Dept. of Electrical and Computer Engineering
Old Dominion University
Norfolk, VA 23529
A multispeaker database is being collected. The database will eventually have at least 100 speakers, and it will be extensible so that more speakers can be added to the database after the conclusion of the project.
Several forms of multiresolution, motion constrained deformable templates have been investigated for extraction of lip shape information. The deformable model parameters are a coarse physical description of the talker's mouth.
Another issue is the integration, or fusion, of the two information streams. A major focus of this portion of the investigation will be strategies which adapt to the speech, the acoustic environment, and the quality of the visual information. Currently, HMM integration strategies are being explored. These have the desirable quality that the auditory and visual information are combined in such a way that intermodal timing cues can be exploited.
Although many studies have shown that lipreading can improve speech recognition under some conditions, the degree of improvement and the range of conditions over which it occurs are still unknown.
P. L. Silsbee. "Sensory Integration in Audiovisual Automatic Speech Recognition," in 28th Annual Asilomar Conference on Signals, Systems, and Computers, vol. 1, pp. 561-565. 1994.
P. L. Silsbee. "Motion in Deformable Templates," in First IEEE International Conference on Image Processing, vol. 1, pp. 323-327. 1994.
P. L. Silsbee, Computer Lipreading for Improved Accuracy in Automatic Speech Recognition, Ph.D. Thesis, University of Texas at Austin. 1993.
The most difficult problem currently seems to be the extraction of reliable oral cavity features while allowing the user comfort and freedom of movement.
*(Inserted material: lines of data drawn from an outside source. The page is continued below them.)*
-- ==== Sys2Proof/Certificates/Slice0/Obligations.lean ====
section
/-! DEFINITION. The statements, from the numbered rules of spec/: what the commands of each family do, what every step keeps, and what
no command may do. -/

open Sys2Proof Sys2Proof.Machine

/-- A step carries out the command at the front of the queue. For every command c and state s, a step of s with c at the front of its
queue is exec of c on s with the queue's rest. The queue is the model's own: it stands for the order in which the bus, the links and
the pins present their commands. (spec/opcode_table.json, notes/assumptions/1; derived.) -/
def Obligations.StepRunsTheFrontCommand : Prop :=
  ∀ (c : Instr) (cs : List Instr) (s : State), step { s with pending := c :: cs } = exec c { s with pending := cs }

/-- On an empty queue one clock cycle passes, and Meridian time counts on. With no command waiting a step answers a next state in which
Meridian time has gone on by the whole part of 4 × (1 + rate × 2^-40) mt plus the accumulated fraction, the fraction is carried in the
40-bit accumulator, and the queue, memory, the field die, the axes, calibration, compression and the test port are as before; Duet is
as an entry into Safe-stop that is told in this cycle leaves it. The rate is that of the cycle, after such a telling. That a step on
an empty queue is one cycle is the model's choice (log entry 3). (R37, notes/assumptions/3; derived.) -/
def Obligations.CycleCountsMeridian : Prop :=
  ∀ s : State, s.pending = [] →
    ∃ t, step s = .next t
      ∧ t.now = s.now + ((s.tb.frac : Int) + 4 * (2 ^ 40 + s.tellStop.rate)).toNat / 2 ^ 40
      ∧ t.tb.frac = ((s.tb.frac : Int) + 4 * (2 ^ 40 + s.tellStop.rate)).toNat % 2 ^ 40
      ∧ t.pending = [] ∧ t.mem = s.mem ∧ t.fld = s.fld ∧ t.mot = s.mot ∧ t.cal = s.cal ∧ t.zip = s.zip ∧ t.tap = s.tap
      ∧ t.due = s.tellStop.due

/-- What reset leaves. After reset no command waits, the register map and the memory hold nothing but reset values in canonical form,
Meridian time is 0, the mode is M2, no slot owns the device, no interrupt has been sent and no ring runs. The zero of unwritten memory
is the model's choice (log entry 2). (R6, R37, R345, R487, notes/assumptions/2; derived.) -/
def Obligations.ResetState : Prop :=
  State.reset.Wf ∧ State.reset.pending = [] ∧ State.reset.queueWf = true ∧ State.reset.now = 0 ∧ State.reset.mode = 2
    ∧ State.reset.owner = none ∧ State.reset.liveRings = [] ∧ State.reset.out = []
    ∧ (∀ a, State.reset.word a = Reg.resetWord a) ∧ (∀ a, State.reset.byte a = 0)

/-- Every step keeps the register map and the memory canonical. From every state whose register map and memory are in canonical form
(addresses strictly rising, nothing listed that an unlisted address gives), reached from reset or not, a step that answers a next
state answers one in which both still are. (R6, R13, R34, notes/assumptions/2; derived.) -/
def Obligations.StepKeepsTheMapsCanonical : Prop :=
  ∀ s t : State, s.Wf → step s = .next t → t.Wf

/-- Every command ends in a next state and leaves the queue to the step. Whatever the state and the operands, a command neither faults nor
is refused, and it leaves the commands that wait as they are. (spec/opcode_table.json, notes/assumptions/1; derived.) -/
def Obligations.CommandsLeaveTheQueue : Prop :=
  ∀ (c : Instr) (s : State), ∃ t, exec c s = .next t ∧ t.pending = s.pending

/-- A command changes no unit that it does not reach. For each command and each of fifteen parts of the block (memory, time, power,
sequencers, printing, head ports, field die, Duet, calibration, links, cameras, compression, DRAM, test port, error log), the part is
the same in the next state unless the table changedBy names it for that command. (R16, R26, spec/95_what_each_step_holds.md; derived.) -/
def Obligations.CommandsStayWithinTheirUnits : Prop :=
  ∀ (c : Instr) (s t : State) (p : Part), exec c s = .next t → p ∉ changedBy c → p.same s t

/-- A write by a slot that is not the owner is dropped and reported. For each command that is a write of a register with a row of its own,
from a slot that reaches the device: with the register's domain on and another slot (or none) as owner, the next state is the state
after the inbound request with the R350 report alone; with the domain off it is that state with the R31 record and count alone; and
from a slot that does not reach the device nothing changes. That the domain is judged before the owner is the model's reading (log
entry 10). (R350, R31, R9; derived.) -/
def Obligations.OnlyTheOwnerWrites : Prop :=
  ∀ (c : Instr) (s : State) (slot a : Nat), ownersWrite c = some (slot, a) →
    (s.reach slot = true → (s.inbound slot).addrOn a = true → (s.inbound slot).isOwner slot = false →
      exec c s = .next ((s.inbound slot).reportAccess slot 0 a 0))
    ∧ (s.reach slot = true → (s.inbound slot).addrOn a = false → exec c s = .next ((s.inbound slot).offDomain a))
    ∧ (s.reach slot = false → exec c s = .next s)

/-- What the report of a dropped write leaves. The report of a dropped write at an offset of BAR0 leaves the offset in DEV_ACC_ADDR, the
slot in LAST_SLOT and the BAR in LAST_BAR, sets NONOWNER and counts the slot's DEV_NONOWN_CNT up by one until it saturates; no other
register below the rings' window changes, nor does anything beside the registers, the event rings, the rate limits and what is sent.
(R350, R562; derived.) -/
def Obligations.DroppedWriteReport : Prop :=
  ∀ (s : State) (slot off reason : Nat), slot < 4 → off < 0x4000000 →
    ∃ t, s.reportAccess slot 0 off reason = t
      ∧ t.get Reg.DEV_ACC_ADDR.ADDR = off ∧ t.get Reg.DEV_ACC_STS.LAST_SLOT = slot ∧ t.get Reg.DEV_ACC_STS.LAST_BAR = 0
      ∧ t.get Reg.DEV_ACC_STS.NONOWNER = 1
      ∧ t.get (Reg.DEV_NONOWN_CNT.CNT slot) = min (s.get (Reg.DEV_NONOWN_CNT.CNT slot) + 1) (2 ^ 32 - 1)
      ∧ (∀ b, b < 0xD0000 → b ≠ Reg.DEV_ACC_ADDR.AT → b ≠ Reg.DEV_ACC_STS.AT → b ≠ Reg.DEV_NONOWN_CNT.AT slot → t.word b = s.word b)
      ∧ (∀ p : Part, p.same s t)
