/-! ### `State.setSeq` -/

@[simp] theorem State.setSeq_regs (s : State) (ch : Nat) (f : Seq → Seq) : (s.setSeq ch f).regs = s.regs := rfl
@[simp] theorem State.setSeq_mem (s : State) (ch : Nat) (f : Seq → Seq) : (s.setSeq ch f).mem = s.mem := rfl
@[simp] theorem State.setSeq_now (s : State) (ch : Nat) (f : Seq → Seq) : (s.setSeq ch f).now = s.now := rfl
@[simp] theorem State.setSeq_fresh (s : State) (ch : Nat) (f : Seq → Seq) : (s.setSeq ch f).fresh = s.fresh := rfl
@[simp] theorem State.setSeq_tally (s : State) (ch : Nat) (f : Seq → Seq) : (s.setSeq ch f).tally = s.tally := rfl
@[simp] theorem State.setSeq_host (s : State) (ch : Nat) (f : Seq → Seq) : (s.setSeq ch f).host = s.host := rfl
@[simp] theorem State.setSeq_err (s : State) (ch : Nat) (f : Seq → Seq) : (s.setSeq ch f).err = s.err := rfl
@[simp] theorem State.setSeq_pwr (s : State) (ch : Nat) (f : Seq → Seq) : (s.setSeq ch f).pwr = s.pwr := rfl
@[simp] theorem State.setSeq_job (s : State) (ch : Nat) (f : Seq → Seq) : (s.setSeq ch f).job = s.job := rfl
@[simp] theorem State.setSeq_eng (s : State) (ch : Nat) (f : Seq → Seq) : (s.setSeq ch f).eng = s.eng := rfl
@[simp] theorem State.setSeq_smp (s : State) (ch : Nat) (f : Seq → Seq) : (s.setSeq ch f).smp = s.smp := rfl
@[simp] theorem State.setSeq_rows (s : State) (ch : Nat) (f : Seq → Seq) : (s.setSeq ch f).rows = s.rows := rfl
@[simp] theorem State.setSeq_ports (s : State) (ch : Nat) (f : Seq → Seq) : (s.setSeq ch f).ports = s.ports := rfl
@[simp] theorem State.setSeq_fld (s : State) (ch : Nat) (f : Seq → Seq) : (s.setSeq ch f).fld = s.fld := rfl
@[simp] theorem State.setSeq_mot (s : State) (ch : Nat) (f : Seq → Seq) : (s.setSeq ch f).mot = s.mot := rfl
@[simp] theorem State.setSeq_due (s : State) (ch : Nat) (f : Seq → Seq) : (s.setSeq ch f).due = s.due := rfl
@[simp] theorem State.setSeq_cal (s : State) (ch : Nat) (f : Seq → Seq) : (s.setSeq ch f).cal = s.cal := rfl
@[simp] theorem State.setSeq_lanes (s : State) (ch : Nat) (f : Seq → Seq) : (s.setSeq ch f).lanes = s.lanes := rfl
@[simp] theorem State.setSeq_peers (s : State) (ch : Nat) (f : Seq → Seq) : (s.setSeq ch f).peers = s.peers := rfl
@[simp] theorem State.setSeq_cams (s : State) (ch : Nat) (f : Seq → Seq) : (s.setSeq ch f).cams = s.cams := rfl
@[simp] theorem State.setSeq_ins (s : State) (ch : Nat) (f : Seq → Seq) : (s.setSeq ch f).ins = s.ins := rfl
@[simp] theorem State.setSeq_zip (s : State) (ch : Nat) (f : Seq → Seq) : (s.setSeq ch f).zip = s.zip := rfl
@[simp] theorem State.setSeq_dram (s : State) (ch : Nat) (f : Seq → Seq) : (s.setSeq ch f).dram = s.dram := rfl
@[simp] theorem State.setSeq_tap (s : State) (ch : Nat) (f : Seq → Seq) : (s.setSeq ch f).tap = s.tap := rfl
@[simp] theorem State.setSeq_posted (s : State) (ch : Nat) (f : Seq → Seq) : (s.setSeq ch f).posted = s.posted := rfl
@[simp] theorem State.setSeq_free (s : State) (ch : Nat) (f : Seq → Seq) : (s.setSeq ch f).free = s.free := rfl
@[simp] theorem State.setSeq_out (s : State) (ch : Nat) (f : Seq → Seq) : (s.setSeq ch f).out = s.out := rfl
@[simp] theorem State.setSeq_pending (s : State) (ch : Nat) (f : Seq → Seq) : (s.setSeq ch f).pending = s.pending := rfl

/-- A field in which the hardware sets no event leaves the clock's events. -/
theorem State.put_fresh (s : State) {f : Fld} (h : f.ev = false) (v : Nat) : (s.put f v).fresh = s.fresh := by
  simp [State.put, h]

/-- The words of the register file take the same write, whether the field sets events or not. -/
theorem State.put_word (s : State) (f : Fld) (v b : Nat) :
    (s.put f v).word b = (s.setWord f.addr (BitVec.ofNat 32 (setBits (s.word f.addr).toNat f.lo f.width v))).word b := rfl

/-! ### A register read after a write -/

@[simp] theorem State.word_setWord_same (s : State) (a : Nat) (v : Word) : (s.setWord a v).word a = v :=
  Sparse.get_put_same _ _ _ _

theorem State.word_setWord_ne (s : State) {a b : Nat} (h : b ≠ a) (v : Word) : (s.setWord a v).word b = s.word b :=
  Sparse.get_put_other _ _ h _

theorem State.word_put_ne (s : State) {f : Fld} {b : Nat} (h : b ≠ f.addr) (v : Nat) : (s.put f v).word b = s.word b :=
  s.word_setWord_ne h _

/-- A field of another register is not touched. -/
theorem State.get_put_ne (s : State) {f g : Fld} (h : g.addr ≠ f.addr) (v : Nat) : (s.put f v).get g = s.get g := by
  simp only [State.get, s.word_put_ne h]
Also, the field currently needs to have a large standard database so that systems can be compared in a meaningful fashion.
I have listed below six references out of many which are available. Eric Petajan was the first person to report a working lipreading system; an improved version of that system is reported in [1]. Chris Bregler, in [2], discusses the only audiovisual ASR system to date which is based on a top notch audio ASR system. Jordi Robert-Ribes has performed some interesting analysis on the integration problem [3]. Dom Massaro has reported extensively on the "Fuzzy Logical Model of Perception" [4], which has been successful in describing integration of many different knowledge sources in human perception. Finally, David Stork has organized a NATO workshop [5] on the subject of speechreading in humans and machines; when the proceedings are published next year they will provide a snapshot of most of the current research in the field. In the meantime, Michael Cohen maintains a web page [6] with pointers to many articles on the subject.
[2] C. Bregler, S. M. Omohundro, and Y. Konig. "A Hybrid Approach to Bimodal Speech Recognition," in 28th Annual Asilomar Conference on Signals, Systems, and Computers, vol. 1, pp. 556-560. 1994.
[3] J. Robert-Ribes, J.-L. Schwartz, and P. Escudier. "A Comparison of Models for Fusion of the Auditory and Visual Sensors in Speech Perception," AI Review, vol. 9. 1995.
[4] D. W. Massaro. Speech Perception by Ear and Eye: A Paradigm for Psychological Inquiry. Lawrence Erlbaum Associates, Hillsdale, NJ. 1987.
[5] D. Stork, ed. Speechreading in Humans and Machines: Models, Methods, and Applications, NATO-ASI held Aug.-Sep. 1995, proceedings to be published by Springer-Verlag, 1996.
[6] http://mambo.ucsc.edu/psl/lipr.html
Given that such an interface can be constructed, it would also be desirable for that interface to seamlessly adapt its strategy to different users. A talker who barely moves his or her mouth will not provide useful visual speech information; one whose arm is in a cast will not provide useful gesture information.